I've heard this one a lot:
Isn't corn syrup okay because it comes from corn?
Saying that "high fructose corn syrup" is fine because it comes from corn... Is like saying that murder is okay because it is done by a human being.
I know I'm drawing a pretty crazy-sounding comparison, but just bare with me for a moment and see if you follow my reasoning.
Consider refined sugars and syrups. In general, any syrup that is mostly fructose with some glucose, is going to have the same effect on your body. It doesn't matter if it comes from agave roots, beet roots, sugar cane, tree sap or some other plant.
Sure, a given individual may react more or less to one of these, but... Consider: Beet sugar is more like cane sugar than beet sugar is like beets.
In the same way, how you process foods at home is also relevant. Take a fresh orange, for example. We can juice that orange, blend that orange into a smoothie, dehydrate the orange, freeze the orange, cook the orange or even microwave the orange if we so choose. All of these processes will decrease the amount of vitamin C you get from the orange, due to the oxidization. And, if you choose to juice the orange, you'll lose much of the calcium and all of the fiber.
If you cook the orange, you'll lose most or all of the enzyme content. If you dehydrate or freeze the orange, around 35% of the enzyme content will be lost. Much of the antioxidant content will also be lost.
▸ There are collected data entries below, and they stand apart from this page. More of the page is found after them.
/-- One count is at most one part in `2^23` above `TWO_PI_F / CPR`. -/
theorem fUnits_radiansPerCount_mul_le {cpr : Nat} (h1 : 1 ≤ cpr) (h2 : cpr ≤ 65536) :
    fUnits (radiansPerCount cpr) * cpr * 2 ^ 23 ≤ fUnits fTwoPi * (2 ^ 23 + 1) := by
  have hnormal : 2 ^ 23 * (cpr * 2 ^ 149) ≤ fUnits fTwoPi * 2 ^ 149 := by rw [fUnits_fTwoPi]; omega
  have hrel := magValue_roundMag_mul_le (by positivity) hnormal
  rw [← fMag_radiansPerCount, ← fUnits_eq_magValue] at hrel
  refine Nat.le_of_mul_le_mul_right (c := 2 ^ 149) ?_ (by positivity)
  calc fUnits (radiansPerCount cpr) * cpr * 2 ^ 23 * 2 ^ 149
      = fUnits (radiansPerCount cpr) * (cpr * 2 ^ 149) * 2 ^ 23 := by ring
    _ ≤ fUnits fTwoPi * 2 ^ 149 * (2 ^ 23 + 1) := hrel
    _ = fUnits fTwoPi * (2 ^ 23 + 1) * 2 ^ 149 := by ring

/-- Fewer than `CPR` counts stay below `TWO_PI_F` by one part in `CPR`, which outweighs both roundings. -/
theorem counts_mul_radiansPerCount_le {c cpr : Nat} (h1 : 1 ≤ cpr) (h2 : cpr ≤ 65536) (hc : c < cpr) :
    c * fUnits (radiansPerCount cpr) ≤ magValue 0x40C90FDA := by
  have hmargin : (cpr - 1) * (0xC90FDB * (2 ^ 23 + 1)) ≤ 0xC90FDA * (cpr * 2 ^ 23) := by omega
  have hle := fUnits_radiansPerCount_mul_le h1 h2
  rw [fUnits_fTwoPi] at hle
  rw [magValue_belowTwoPi]
  refine Nat.le_of_mul_le_mul_right (c := cpr * 2 ^ 23) ?_ (by positivity)
  calc c * fUnits (radiansPerCount cpr) * (cpr * 2 ^ 23)
      = c * (fUnits (radiansPerCount cpr) * cpr * 2 ^ 23) := by ring
    _ ≤ (cpr - 1) * (0xC90FDB * 2 ^ 128 * (2 ^ 23 + 1)) := by gcongr; omega
    _ = (cpr - 1) * (0xC90FDB * (2 ^ 23 + 1)) * 2 ^ 128 := by ring
    _ ≤ 0xC90FDA * (cpr * 2 ^ 23) * 2 ^ 128 := Nat.mul_le_mul_right _ hmargin
    _ = 0xC90FDA * 2 ^ 128 * (cpr * 2 ^ 23) := by ring

/-- The phase of `c` counts, whatever the draws: none shows. -/
theorem fmul_i2f_radiansPerCount {c cpr : Nat} (h1 : 1 ≤ cpr) (h2 : cpr ≤ 65536) (hc : c < cpr) (n0 n1 : F32) :
    fmul n1 (i2f c) (fdiv n0 fTwoPi (i2f cpr)) =
      fPack false (roundMag (c * 2 ^ 149 * fUnits (radiansPerCount cpr)) (2 ^ 149)) := by
  obtain ⟨hsign, hfin, hunits⟩ := exactCount_i2f (n := c) (by omega)
  rw [fdiv_fTwoPi_i2f h1 h2, fmul_of_isFinite hfin (isFinite_radiansPerCount h1), hsign, fSign_radiansPerCount, hunits]
  rfl

theorem phaseInRange_counts {c cpr : Nat} (h1 : 1 ≤ cpr) (h2 : cpr ≤ 65536) (hc : c < cpr) (n0 n1 : F32) :
    PhaseInRange (fmul n1 (i2f c) (fdiv n0 fTwoPi (i2f cpr))) := by
  rw [fmul_i2f_radiansPerCount h1 h2 hc]
  refine phaseInRange_of_fMag_le (fSign_fPack (roundMag_lt _ _)) ?_
  rw [fMag_fPack (roundMag_lt _ _)]
  refine roundMag_le_of_le_magValue (by positivity) ?_
  calc c * 2 ^ 149 * fUnits (radiansPerCount cpr) = c * fUnits (radiansPerCount cpr) * 2 ^ 149 := by ring
    _ ≤ _ := Nat.mul_le_mul_right _ (counts_mul_radiansPerCount_le h1 h2 hc)

/-! ### The phase of the estimator -/

/-- `ph_counts` is one of the `CPR` counts of a revolution (41_pll.md R266). -/
theorem exists_phaseCounts_eq {r : PllRegs} (h : 1 ≤ r.cpr.toNat) (posMod : W32) :
    ∃ c < r.cpr.toNat, phaseCounts r posMod = (c : Int) := by
  have h0 : 0 ≤ phaseCounts r posMod := Int.emod_nonneg _ (by omega)
  have h1 : phaseCounts r posMod < r.cpr.toNat := Int.emod_lt_of_pos _ (by omega)
  exact ⟨(phaseCounts r posMod).toNat, by omega, by omega⟩

theorem phaseInRange_elecPhaseOf {r : PllRegs} (h1 : 1 ≤ r.cpr.toNat) (h2 : r.cpr.toNat ≤ 65536) (nan : Nat → F32)
    (posMod : W32) : PhaseInRange (elecPhaseOf nan r posMod) := by
  obtain ⟨c, hc, heq⟩ := exists_phaseCounts_eq h1 posMod
  rw [elecPhaseOf, heq]
  exact phaseInRange_counts h1 h2 hc _ _

/-- At a legal `CPR` no draw shows in the phase. -/
theorem elecPhaseOf_draw {r : PllRegs} (h1 : 1 ≤ r.cpr.toNat) (h2 : r.cpr.toNat ≤ 65536) (nan nan' : Nat → F32)
    (posMod : W32) : elecPhaseOf nan r posMod = elecPhaseOf nan' r posMod := by
  obtain ⟨c, hc, heq⟩ := exists_phaseCounts_eq h1 posMod
  rw [elecPhaseOf, elecPhaseOf, heq, fmul_i2f_radiansPerCount h1 h2 hc, fmul_i2f_radiansPerCount h1 h2 hc]

end Sys2Proof.Proofs
end

section
/-!
PROOFS. O20: the electrical phase stays in range (41_pll.md R274). Only `PLL_INIT` and `PLL_UPDATE` write it.
-/

namespace Sys2Proof.Proofs
open Sys2Proof Sys2Proof.Machine

/-! ### What leaves the phase alone -/

/-- The phase of each axis is as before. -/
def SamePhase (s t : State) : Prop := ∀ a, (t.axis a).pll.elecPhase = (s.axis a).pll.elecPhase

theorem SamePhase.refl (s : State) : SamePhase s s := fun _ => rfl

theorem SamePhase.trans {s t u : State} (h : SamePhase s t) (h' : SamePhase t u) : SamePhase s u :=
  fun a => (h' a).trans (h a)

/-- New registers of an axis with the same phase. -/
theorem samePhase_setAxis {s : State} {a : Axis} {q : AxisRegs} (h : q.pll.elecPhase = (s.axis a).pll.elecPhase) :
    SamePhase s (s.setAxis a q) := fun b => by
  rw [State.setAxis_axis]
  split
  next hb => rw [h, hb]
  next => rfl

theorem samePhase_setCtl (s : State) (a : Axis) (c : CtlRegs) : SamePhase s (s.setCtl a c) :=
  samePhase_setAxis (by rfl)

theorem samePhase_disableAxis (a : Axis) (s : State) : SamePhase s (disableAxis a s) := by
  rw [disableAxis_eq]
  exact samePhase_setCtl s a _

theorem samePhase_writeCtrl (a : Axis) (v : W32) (s : State) : SamePhase s (writeCtrl a v s) := by
  unfold writeCtrl
  simp only
  split_ifs
  · exact (samePhase_setCtl s a _).trans (samePhase_setCtl _ a _)
  · exact samePhase_setCtl s a _
  · exact (samePhase_setCtl s a _).trans (samePhase_disableAxis a _)

theorem samePhase_writeErrorSet (a : Axis) (v : W32) (s : State) : SamePhase s (writeErrorSet a v s) := by
  unfold writeErrorSet
  split
  · exact samePhase_setCtl s a _
  · exact (samePhase_setCtl s a _).trans (samePhase_disableAxis a _)

theorem samePhase_writeCpr (a : Axis) (v : W32) (s : State) : SamePhase s (writeCpr a v s) := by
  unfold writeCpr
  simp only
  split
  · exact samePhase_setAxis (by rfl)
  · exact .refl s

theorem samePhase_writePolePairs (a : Axis) (v : W32) (s : State) : SamePhase s (writePolePairs a v s) := by
  unfold writePolePairs
  split
  · exact samePhase_setAxis (by rfl)
  · exact .refl s

/-- No host write to a register changes a phase (10_state.md R84). -/
theorem samePhase_writeAxis (a : Axis) (v : W32) (s : State) (r : AxReg) : SamePhase s (writeAxis a v s r) := by
  cases r
  case ctrl => exact samePhase_writeCtrl a v s
  case errorSet => exact samePhase_writeErrorSet a v s
  case cpr => exact samePhase_writeCpr a v s
  case polePairs => exact samePhase_writePolePairs a v s
  case cmdStatus | sampleB | sampleC | encPrev | encPos | encPosMod | elecPhase | idMeas | iqMeas | modD | modQ | ibus
    | pwmCmpA | pwmCmpB | pwmCmpC | tlast | tlogIdx | acogFf | tlog => exact .refl s
  all_goals exact samePhase_setAxis (by rfl)

/-! ### The phase along a step -/

/-- The phase of each axis is in range, in a state of the invariant (which holds `CPR` legal). -/
structure PhaseOk (s : State) : Prop where
  inv : s.Inv
  phase : ∀ a, PhaseInRange (s.axis a).pll.elecPhase

/-- A new phase of one axis, in range. -/
theorem phaseInRange_setPll {s : State} {a : Axis} {r : PllRegs} (h : PhaseOk s) (hr : PhaseInRange r.elecPhase)
    (b : Axis) : PhaseInRange ((s.setPll a r).axis b).pll.elecPhase := by
  rw [State.setPll_axis]
  split
  · exact hr
  · exact h.phase b

theorem PhaseOk.of_samePhase {s t : State} (h : PhaseOk s) (hst : SamePhase s t) (a : Axis) :
    PhaseInRange (t.axis a).pll.elecPhase := (hst a).symm ▸ h.phase a

theorem Update.keeps_phaseInRange {s t : State} (hu : Update s t) (h : PhaseOk s) :
    ∀ a, PhaseInRange (t.axis a).pll.elecPhase := by
  cases hu with
  | pllInit a nan cnt | pllUpdate a nan _ cnt =>
    exact phaseInRange_setPll h (phaseInRange_elecPhaseOf (h.inv.axes a).cpr_pos (h.inv.axes a).cpr_le nan _)
  | pllGains | samp | foc | pwm | acog | status => exact h.of_samePhase (samePhase_setAxis (by rfl))
  | seqDone u =>
    obtain ⟨a, r, ht⟩ := completeIfDone_markDone u s
    rw [ht]
    exact h.of_samePhase (samePhase_setAxis (q := { s.axis a with samp := r }) rfl)
  | fault e a =>
    exact h.of_samePhase ((samePhase_setCtl s a _).trans (samePhase_disableAxis a _))
  | report a ha => rw [brkReport_eq]; exact h.phase
  | gStatus | harmonics | map | seqStart | seqRecord | seqBad => exact h.phase

theorem Update.keeps_phaseOk {s t : State} (hu : Update s t) (h : PhaseOk s) : PhaseOk t :=
  ⟨hu.keeps_inv h.inv, hu.keeps_phaseInRange h⟩

theorem step_keeps_phaseInRange {s t : State} (hs : PhaseOk s) (h : step s = .next t) :
    ∀ a, PhaseInRange (t.axis a).pll.elecPhase := by
  cases step_cases h with
  | updates u hu run =>
    have hok : PhaseOk u := ⟨inv_of_sameBlock hu hs.inv, fun a => hu.axis ▸ hs.phase a⟩
    exact (run.keeps Update.keeps_phaseOk hok).phase
  | global k v ds r hp hl ht =>
    obtain ⟨g, hg, -⟩ := writeGlobal_eq v (s.accept ds) r
    rw [ht, hg]
    exact hs.phase
  | axis k v ds a r hp hl ht => exact hs.of_samePhase (ht ▸ samePhase_writeAxis a v (s.accept ds) r)
  | storage k v ds n hp hl h4 ht => exact ht ▸ hs.phase
  | reset ds hp ht => exact fun a => by rw [ht]; cases a <;> exact phaseInRange_zero

/-! ### The phase after a command -/

theorem exec_pllInit (a : Axis) (s : State) : exec (.pllInit a) s =
    .next ((s.setPll a (pllInitRegs s.nanDraw (s.encCnt.get a) (s.axis a).pll)).setStatus a .ok) := rfl

theorem exec_pllUpdate (a : Axis) (s : State) : exec (.pllUpdate a) s =
    .next ((s.setPll a (pllUpdateRegs s.nanDraw s.g.t (s.encCnt.get a) (s.axis a).pll)).setStatus a .ok) := rfl

/-- The estimator's registers after one of its commands. -/
theorem pll_setPll_setStatus (s : State) (a : Axis) (r : PllRegs) (c : Status) :
    (((s.setPll a r).setStatus a c).axis a).pll = r := by
  rw [State.setStatus_axis_self, State.setPll_axis_self]

/-- Settles O20: a phase is fewer than `CPR` counts of `TWO_PI_F / CPR` radians, which `phaseInRange_counts` bounds;
nothing but the two commands writes it. -/
theorem electricalPhaseStaysBelowTwoPi : Obligations.ElectricalPhaseStaysBelowTwoPi := by
  refine ⟨fun a => ?reset, fun s t a h1 h2 h => ?command, fun s t hinv hph h => ?step,
    fun s t a b k v ds hp hk h => ?write⟩
  case reset => cases a <;> exact phaseInRange_zero
  case command =>
    rcases h with h | h
    · cases (exec_pllInit a s).symm.trans h
      rw [pll_setPll_setStatus]
      exact phaseInRange_elecPhaseOf h1 h2 _ _
    · cases (exec_pllUpdate a s).symm.trans h
      rw [pll_setPll_setStatus]
      exact phaseInRange_elecPhaseOf h1 h2 _ _
  case step => exact step_keeps_phaseInRange ⟨hinv, hph⟩ h
  case write =>
    cases (step_writeAxis (r := .elecPhase) hp hk rfl).symm.trans h
    exact samePhase_writeAxis a v (s.accept ds) .elecPhase b
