/-- The issue of an atomic of OP op (R32, R80): CAS also reads rd. -/
def atomExec (i : Instr) (w : Who) (gp : BitVec 3) (rd ra rb : BitVec 5) (order : BitVec 2) (is64 : Bool)
    (op : BitVec 4) (s : State) : Out :=
  .next (threadExec i w gp (if op = 2 then [ra, rb, rd] else [ra, rb]) (fun t s =>
    let a := (t.reg ra).toNat
    let n := if is64 then 8 else 4
    let x : Access := { kind := .atom op, addr := a, size := n, rd := rd, data := t.reg rb, cmp := t.reg rd, src := 0,
                        acq := order.getLsbD 0, rel := order.getLsbD 1, pc := t.pc, stage := .issued }
    if a % n ≠ 0 ∨ s.atomicPlace w a n then s.issueAccess w x
    else s.faultHere w fcUnmapped a) s)

/-- ATOM FADD (R80). -/
def execFadd (w : Who) (gp : BitVec 3) (rd ra rb : BitVec 5) (order : BitVec 2) (is64 : Bool) (s : State) : Out :=
  atomExec (.fadd w gp rd ra rb order is64) w gp rd ra rb order is64 0 s

/-- ATOM SWAP (R80). -/
def execSwap (w : Who) (gp : BitVec 3) (rd ra rb : BitVec 5) (order : BitVec 2) (is64 : Bool) (s : State) : Out :=
  atomExec (.swap w gp rd ra rb order is64) w gp rd ra rb order is64 1 s

/-- ATOM CAS (R80). -/
def execCas (w : Who) (gp : BitVec 3) (rd ra rb : BitVec 5) (order : BitVec 2) (is64 : Bool) (s : State) : Out :=
  atomExec (.cas w gp rd ra rb order is64) w gp rd ra rb order is64 2 s

/-- ATOM MAX, signed (R80). -/
def execAtomMax (w : Who) (gp : BitVec 3) (rd ra rb : BitVec 5) (order : BitVec 2) (is64 : Bool) (s : State) : Out :=
  atomExec (.atomMax w gp rd ra rb order is64) w gp rd ra rb order is64 3 s

/-- ATOM LFADD (R81): the addresses of both partials are checked first; the addition is made at acceptance. -/
def execAtomLfadd (w : Who) (gp : BitVec 3) (rd ra rb : BitVec 5) (order : BitVec 2) (s : State) : Out :=
  .next (threadExec (.atomLfadd w gp rd ra rb order) w gp [ra, rb] (fun t s =>
    let a := (t.reg ra).toNat
    let b := (t.reg rb).toNat
    if ¬ (s.atomicPlace w a 20 ∧ s.atomicPlace w b 24) then
      s.faultHere w fcUnmapped (if s.atomicPlace w a 20 then b else a)
    else
      let st := joinCheck (s.checkThread w true a 20) (s.checkThread w false b 24)
      if s.remoteDenied w a then s.accessFault w stReleaseDenied a
      else if st ≠ stOk then s.accessFault w st (if s.checkThread w true a 20 = st then a else b)
      else
        s.setThread w { t with
          accs := t.accs.map (fun y => if y.writes ∧ y.rd = rd then { y with rd := 0 } else y) ++
            [{ kind := .atom 4, addr := a, size := 20, rd := rd, data := 0, cmp := 0, src := b,
               acq := order.getLsbD 0, rel := order.getLsbD 1, pc := t.pc, stage := .issued }]
          pc := t.pc + 4 }) s)

/-! ### Fences and barriers -/

/-- The held status of a refused store or atomic faults the thread (R292, R474). -/
def State.reportHeld (s : State) (w : Who) (go : State) : State :=
  let t := s.thread w
  match t.held with
  | some (st, a) => (s.setThread w { t with held := none }).faultHere w (causeOf st) a
  | none => go

/-- FENCE ACQ: waits for the thread's earlier loads (R33). -/
def execFenceAcq (w : Who) (gp : BitVec 3) (s : State) : Out :=
  .next (threadExec (.fenceAcq w gp) w gp [] (fun t s => s.setThread w t.step) s)

/-- FENCE REL: waits for every earlier access, then reports a held status (R33, R292). -/
def execFenceRel (w : Who) (gp : BitVec 3) (s : State) : Out :=
  .next (threadExec (.fenceRel w gp) w gp [] (fun t s => s.reportHeld w (s.setThread w t.step)) s)

/-- FENCE FULL (R33, R292). -/
def execFenceFull (w : Who) (gp : BitVec 3) (s : State) : Out :=
  .next (threadExec (.fenceFull w gp) w gp [] (fun t s => s.reportHeld w (s.setThread w t.step)) s)

/-- The instruction buffer of a core discarded (R83). -/
def State.dropIbuf (s : State) (k : Nat) : State := s.setCore k { s.core k with ibuf := [] }

/-- FENCE IFENCE: a full fence, then every line of the core's buffer is discarded (R83). -/
def execIfence (w : Who) (gp : BitVec 3) (s : State) : Out :=
  .next (threadExec (.ifence w gp) w gp [] (fun t s =>
    s.reportHeld w ((s.setThread w t.step).dropIbuf w.core.toNat)) s)

/-- A barrier of a cluster: none means that no arrival of a phase has been made. -/
def ClusterSt.bar (c : ClusterSt) (b : Nat) : Bar := sget (fun _ => ⟨0, 0⟩) c.bars b

/-- A barrier replaced. -/
def ClusterSt.setBar (c : ClusterSt) (b : Nat) (x : Bar) : ClusterSt :=
  { c with bars := sput (fun _ => ⟨0, 0⟩) c.bars b x }

/-- Every thread of a cluster that waits at a barrier is READY (R84). -/
def State.wakeBar (s : State) (c : Nat) (b : BitVec 4) : State :=
  { s with threads := s.threads.map (fun e =>
      if clusterOfCore (e.1 / 16) = c ∧ e.2.st = .waitBar ∧ e.2.wait = .bar b then
        (e.1, { e.2 with st := .ready, wait := .none }) else e) }

/-- An arrival at a barrier (R84): the first fixes the count, another count faults, the last ends the phase.
A SYNC that does not end the phase waits. The arrival is a release. -/
def barExec (i : Instr) (w : Who) (gp : BitVec 3) (ra rb : BitVec 5) (sync : Bool) (s : State) : Out :=
  .next (threadExec i w gp [ra, rb] (fun t s =>
    let b : BitVec 4 := (t.reg ra).truncate 4
    let n := (t.reg rb).toNat
    let c := clusterOfCore w.core.toNat
    let x := (s.cluster c).bar b.toNat
    if n = 0 ∨ 256 < n ∨ (x.count ≠ 0 ∧ x.count ≠ n) then s.faultHere w fcBarrier 0
    else if x.arrived + 1 = n then
      ((s.setCluster c ((s.cluster c).setBar b.toNat ⟨0, 0⟩)).setThread w t.step).wakeBar c b
    else
      (s.setCluster c ((s.cluster c).setBar b.toNat ⟨n, x.arrived + 1⟩)).setThread w
        (if sync then { t.step with st := .waitBar, wait := .bar b } else t.step)) s)

/-- BAR SYNC (R84). -/
def execBarSync (w : Who) (gp : BitVec 3) (ra rb : BitVec 5) (s : State) : Out :=
  barExec (.barSync w gp ra rb) w gp ra rb true s

/-- BAR ARRIVE (R84). -/
def execBarArrive (w : Who) (gp : BitVec 3) (ra rb : BitVec 5) (s : State) : Out :=
  barExec (.barArrive w gp ra rb) w gp ra rb false s

/-! ### ISSUE (R88 to R91) -/

/-- The command queue of an engine replaced. -/
def CoreSt.setQ (c : CoreSt) (e : Engine) (l : List EngEntry) : CoreSt :=
  match e with
  | .mxe => { c with mxeQ := l }
  | .rge => { c with rgeQ := l }
  | .mkx => { c with mkxQ := l }
  | .dma => { c with dmaQ := l }

/-- The engine of a core takes new commands (Table 16.3). -/
def State.engTakes (s : State) (k : Nat) (e : Engine) : Bool :=
  s.takesWork (s.corePage k 0) &&
  (match e with
    | .dma => true
    | _ => s.takesWork (s.corePage k (e.idx + 1)))

/-- A command of a thread enters an engine's queue (R89); one for a disabled core or engine with its status (R91). -/
def State.queueCommand (s : State) (w : Who) (k : Nat) (e : Engine) (desc : Nat) : State :=
  let pid := (s.agentOf w 1).pid
  let cls : BitVec 2 := BitVec.ofNat 2 (s.clsAt (dieOfCore w.core.toNat) desc)
  let x : EngEntry := { num := s.cmdNum, core := w.core, thr := w.thr, desc := desc, pid := pid,
                        pgen := (s.part pid).pgen, op := 0, evt := false,
                        status := if s.engTakes k e then none else some stDisabled, rel := none, cls := cls,
                        demoted := false, c3 := [], sums := [], undo := [], hdr := none, sealing := none,
                        held := 0, claim := none }
  { s.setCore k ((s.core k).setQ e ((s.core k).q e ++ [x])) with cmdNum := s.cmdNum + 1 }

/-- ISSUE (R88 to R91): its checks, the release of R34, the waits of R89 and R90, and the entry. A command to a
disabled core or engine is queued with its status DISABLED. Of several faults the first in R88's list is taken, and
FAULT_ADDR is the descriptor's address, or 0 for a bad target core: R88 states neither (DESIGN CHOICE, log 100). -/
def execIssue (w : Who) (gp : BitVec 3) (ra rb : BitVec 5) (remote : Bool) (s0 : State) : Out :=
  .next (threadExec (.issue w gp ra rb remote) w gp (if remote then [ra, rb] else [ra]) (fun t s =>
    let a := (t.reg ra).toNat
    let g := s.agentOf w 1
    if ¬ t.quiet then s0
    else if a % 64 ≠ 0 then s.faultHere w fcMisaligned a
    else
      let chk := s.ownedRange g a 64
      if chk ≠ stOk then s.faultHere w (causeOf chk) a
      else
        let r := s.readPiece g (a + 1) 1
        if r.2.1 ≠ stOk then r.1.faultHere w (causeOf r.2.1) a
        else match engineOf (Crypto.leNat r.2.2) with
          | none => s.faultHere w fcEngine a
          | some e =>
            let tg := s.issueTarget w remote (t.reg rb)
            if tg.1 ≠ stOk then s.faultHere w (causeOf tg.1) 0
            else if 255 ≤ t.outOn e.idx ∨ ¬ s.engCredit w.core.toNat tg.2 e then s0
            else
              (s.queueCommand w tg.2 e a).setThread w
                { t.step with out := sput (fun _ => 0) t.out e.idx (t.outOn e.idx + 1) }) s0)

/-! ### WAITC (R93) -/

/-- A counter has reached a target: (cc − T) mod 2^32 < 2^31. -/
def reached (cc tgt : BitVec 32) : Bool := (cc - tgt).toNat < 2 ^ 31

/-- WAITC: goes on if the target is reached, else waits (R93). -/
def execWaitc (w : Who) (gp : BitVec 3) (cnt : BitVec 2) (ra : BitVec 5) (imm : BitVec 13) (s : State) : Out :=
  .next (threadExec (.waitc w gp cnt ra imm) w gp [ra] (fun t s =>
    let tgt : BitVec 32 := (t.reg ra + imm.zeroExtend 64).truncate 32
    s.setThread w (if reached (t.counter cnt.toNat) tgt then t.step
      else { t.step with st := .waitCount, wait := .count cnt tgt })) s)

/-! ### HALT, START, STOP (R73, R99) -/

/-- HALT (R99): waits for the thread's accesses and reports a held status (R292, log 29). -/
def execHalt (w : Who) (gp : BitVec 3) (s : State) : Out :=
  .next (threadExec (.halt w gp) w gp [] (fun t s =>
    s.reportHeld w ((s.setThread w t.step).endThread w)) s)

/-- The offset of a thread's block in the CORE page (R98). -/
def thrOff (w : Who) : Nat := 0x200 + w.thr.toNat * 0x20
You could even juice the orange and then dehydrate the juice, thus removing both the fiber and the water. The result would be an orange concentrate powder that doesn't have much vitamin C, enzymes or calcium left. You may even accidentally ferment the orange in the process, and the bacteria will eat the sugar and turn it into various acids and gases (which will vary depending on the bacteria present).
In other words, in your very own kitchen, you can entirely transform a given food into something entirely different.
Other factors also change what a food is made of, starting with how its grown: Soil pH, bacteria present in soil, insects and worms present, animals present on land, other plants being grown nearby, fertilizers used or not used, seed quality and source, and harvesting method.
Then more factors affect the minerals, vitamins and enzymes present in a given food on its way to your kitchen: How it is transported, what it is stored in, how long it is stored, what temperature it is stored at, the level of moisture where it stored, what bacteria are present during this process, and whether it is exposed to light or not.
And then there could be any number of processes that happen if this food is being transformed into a "convenience" food. Hydrogenation, homogenization, dehydration, concentration... Sounds like I'm writing a new poem, doesn't it?
This isn't all to prove the raw foods are superior. On the contrary, this is to show that every single step of agriculture and food preparation has an impact on the food ultimately consumed. It's not just whether the food is cooked or not. Dehydration, fermentation, freezing, juicing and blending all have an impact as well. Instead of focusing on whether any of this is good or bad, I just wanted to share with you my realization...
What the original food is named doesn't tell you as much about what the food actually contains as all of the things that have happened in the process of bringing that food to the dining table.